**Collected data entries:**
◇ ◇ ◇

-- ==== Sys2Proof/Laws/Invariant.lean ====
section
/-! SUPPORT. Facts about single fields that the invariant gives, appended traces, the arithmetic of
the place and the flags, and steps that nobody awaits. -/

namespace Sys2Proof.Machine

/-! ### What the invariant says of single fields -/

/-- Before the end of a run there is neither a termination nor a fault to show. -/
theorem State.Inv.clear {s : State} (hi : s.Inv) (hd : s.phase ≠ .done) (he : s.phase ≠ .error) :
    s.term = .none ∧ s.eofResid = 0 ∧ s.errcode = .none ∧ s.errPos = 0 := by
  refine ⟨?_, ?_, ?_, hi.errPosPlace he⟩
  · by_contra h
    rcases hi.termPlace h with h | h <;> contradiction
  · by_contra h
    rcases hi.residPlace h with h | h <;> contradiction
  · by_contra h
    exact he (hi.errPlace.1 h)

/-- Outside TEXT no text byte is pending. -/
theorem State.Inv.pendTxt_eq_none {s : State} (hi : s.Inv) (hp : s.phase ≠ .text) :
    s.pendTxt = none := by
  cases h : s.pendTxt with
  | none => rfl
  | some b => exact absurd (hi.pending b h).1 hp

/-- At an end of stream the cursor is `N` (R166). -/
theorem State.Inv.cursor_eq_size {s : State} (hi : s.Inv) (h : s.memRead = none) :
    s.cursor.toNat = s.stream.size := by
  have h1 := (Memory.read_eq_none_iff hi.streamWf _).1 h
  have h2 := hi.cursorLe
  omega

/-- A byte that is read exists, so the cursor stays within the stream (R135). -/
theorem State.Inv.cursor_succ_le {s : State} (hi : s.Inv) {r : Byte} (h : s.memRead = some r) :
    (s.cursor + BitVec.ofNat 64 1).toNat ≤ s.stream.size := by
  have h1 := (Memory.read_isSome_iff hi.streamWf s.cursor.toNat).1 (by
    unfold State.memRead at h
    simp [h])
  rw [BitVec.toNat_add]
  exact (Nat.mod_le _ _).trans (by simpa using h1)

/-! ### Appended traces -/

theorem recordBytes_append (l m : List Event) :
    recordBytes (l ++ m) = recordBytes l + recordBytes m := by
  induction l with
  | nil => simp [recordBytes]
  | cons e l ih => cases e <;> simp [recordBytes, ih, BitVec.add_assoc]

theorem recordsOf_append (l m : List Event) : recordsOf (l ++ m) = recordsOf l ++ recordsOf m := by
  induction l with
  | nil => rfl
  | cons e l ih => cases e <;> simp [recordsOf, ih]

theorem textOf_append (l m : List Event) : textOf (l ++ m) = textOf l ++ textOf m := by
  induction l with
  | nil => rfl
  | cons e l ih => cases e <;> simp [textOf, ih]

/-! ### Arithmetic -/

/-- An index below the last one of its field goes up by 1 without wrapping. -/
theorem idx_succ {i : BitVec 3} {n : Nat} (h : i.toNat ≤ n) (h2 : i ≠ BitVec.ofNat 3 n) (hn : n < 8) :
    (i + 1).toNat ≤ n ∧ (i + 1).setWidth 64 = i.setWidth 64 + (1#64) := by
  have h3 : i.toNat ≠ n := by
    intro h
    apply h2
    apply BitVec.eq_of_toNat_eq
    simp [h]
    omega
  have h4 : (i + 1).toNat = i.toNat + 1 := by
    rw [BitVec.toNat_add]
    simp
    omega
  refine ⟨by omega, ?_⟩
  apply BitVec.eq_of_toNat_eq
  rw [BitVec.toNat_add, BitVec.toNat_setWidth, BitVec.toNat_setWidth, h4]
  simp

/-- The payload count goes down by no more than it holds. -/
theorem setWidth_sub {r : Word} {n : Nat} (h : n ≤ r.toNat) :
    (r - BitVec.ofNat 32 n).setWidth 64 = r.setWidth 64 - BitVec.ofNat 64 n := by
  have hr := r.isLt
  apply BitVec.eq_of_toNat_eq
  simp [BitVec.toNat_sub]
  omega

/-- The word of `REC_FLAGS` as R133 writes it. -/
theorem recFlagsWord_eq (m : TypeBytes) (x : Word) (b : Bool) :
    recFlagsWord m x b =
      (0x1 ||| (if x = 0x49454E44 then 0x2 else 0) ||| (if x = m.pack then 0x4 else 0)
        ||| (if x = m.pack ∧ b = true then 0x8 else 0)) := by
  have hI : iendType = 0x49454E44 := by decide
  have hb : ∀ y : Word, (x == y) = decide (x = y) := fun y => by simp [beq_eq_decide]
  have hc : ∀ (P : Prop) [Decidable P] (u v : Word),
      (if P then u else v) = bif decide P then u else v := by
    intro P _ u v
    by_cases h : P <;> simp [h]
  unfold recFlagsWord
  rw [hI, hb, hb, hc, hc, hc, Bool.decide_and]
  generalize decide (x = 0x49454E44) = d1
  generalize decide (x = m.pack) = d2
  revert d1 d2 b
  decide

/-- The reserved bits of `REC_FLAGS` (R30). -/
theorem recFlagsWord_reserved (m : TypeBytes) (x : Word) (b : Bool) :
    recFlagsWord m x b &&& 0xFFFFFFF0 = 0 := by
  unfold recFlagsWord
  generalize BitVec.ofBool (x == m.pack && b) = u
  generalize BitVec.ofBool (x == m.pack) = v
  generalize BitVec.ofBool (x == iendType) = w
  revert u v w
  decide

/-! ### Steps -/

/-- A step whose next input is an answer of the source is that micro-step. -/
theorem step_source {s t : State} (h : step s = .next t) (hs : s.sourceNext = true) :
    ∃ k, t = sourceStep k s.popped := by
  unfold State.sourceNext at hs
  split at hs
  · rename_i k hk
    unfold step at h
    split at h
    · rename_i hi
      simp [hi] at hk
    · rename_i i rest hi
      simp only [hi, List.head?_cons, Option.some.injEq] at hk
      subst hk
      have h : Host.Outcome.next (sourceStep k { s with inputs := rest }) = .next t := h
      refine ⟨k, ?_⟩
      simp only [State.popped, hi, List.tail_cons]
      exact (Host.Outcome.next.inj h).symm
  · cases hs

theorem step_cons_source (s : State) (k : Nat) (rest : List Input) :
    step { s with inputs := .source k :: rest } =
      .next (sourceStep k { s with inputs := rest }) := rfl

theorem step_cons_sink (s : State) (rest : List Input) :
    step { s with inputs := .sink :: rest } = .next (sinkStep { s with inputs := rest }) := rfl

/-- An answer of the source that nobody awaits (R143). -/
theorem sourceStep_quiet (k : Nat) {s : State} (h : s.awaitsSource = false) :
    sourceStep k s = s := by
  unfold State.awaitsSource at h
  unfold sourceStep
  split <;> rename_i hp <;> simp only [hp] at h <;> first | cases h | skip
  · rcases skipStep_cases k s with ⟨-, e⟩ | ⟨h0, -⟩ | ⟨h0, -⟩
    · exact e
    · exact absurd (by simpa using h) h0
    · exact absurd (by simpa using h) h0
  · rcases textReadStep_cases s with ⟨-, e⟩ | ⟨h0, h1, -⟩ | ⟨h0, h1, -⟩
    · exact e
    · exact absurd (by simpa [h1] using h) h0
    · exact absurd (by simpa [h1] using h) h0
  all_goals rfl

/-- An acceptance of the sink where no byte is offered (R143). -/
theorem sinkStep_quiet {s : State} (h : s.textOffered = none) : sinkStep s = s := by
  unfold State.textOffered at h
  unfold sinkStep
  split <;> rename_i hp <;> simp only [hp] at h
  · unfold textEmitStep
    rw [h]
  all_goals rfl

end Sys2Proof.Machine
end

◇ ◇ ◇

**Task requirements:** Which lines of the records hold the string "apply"? Copy each one.

**Answer to the exercise:**
    apply h2
    apply BitVec.eq_of_toNat_eq
  apply BitVec.eq_of_toNat_eq
  apply BitVec.eq_of_toNat_eq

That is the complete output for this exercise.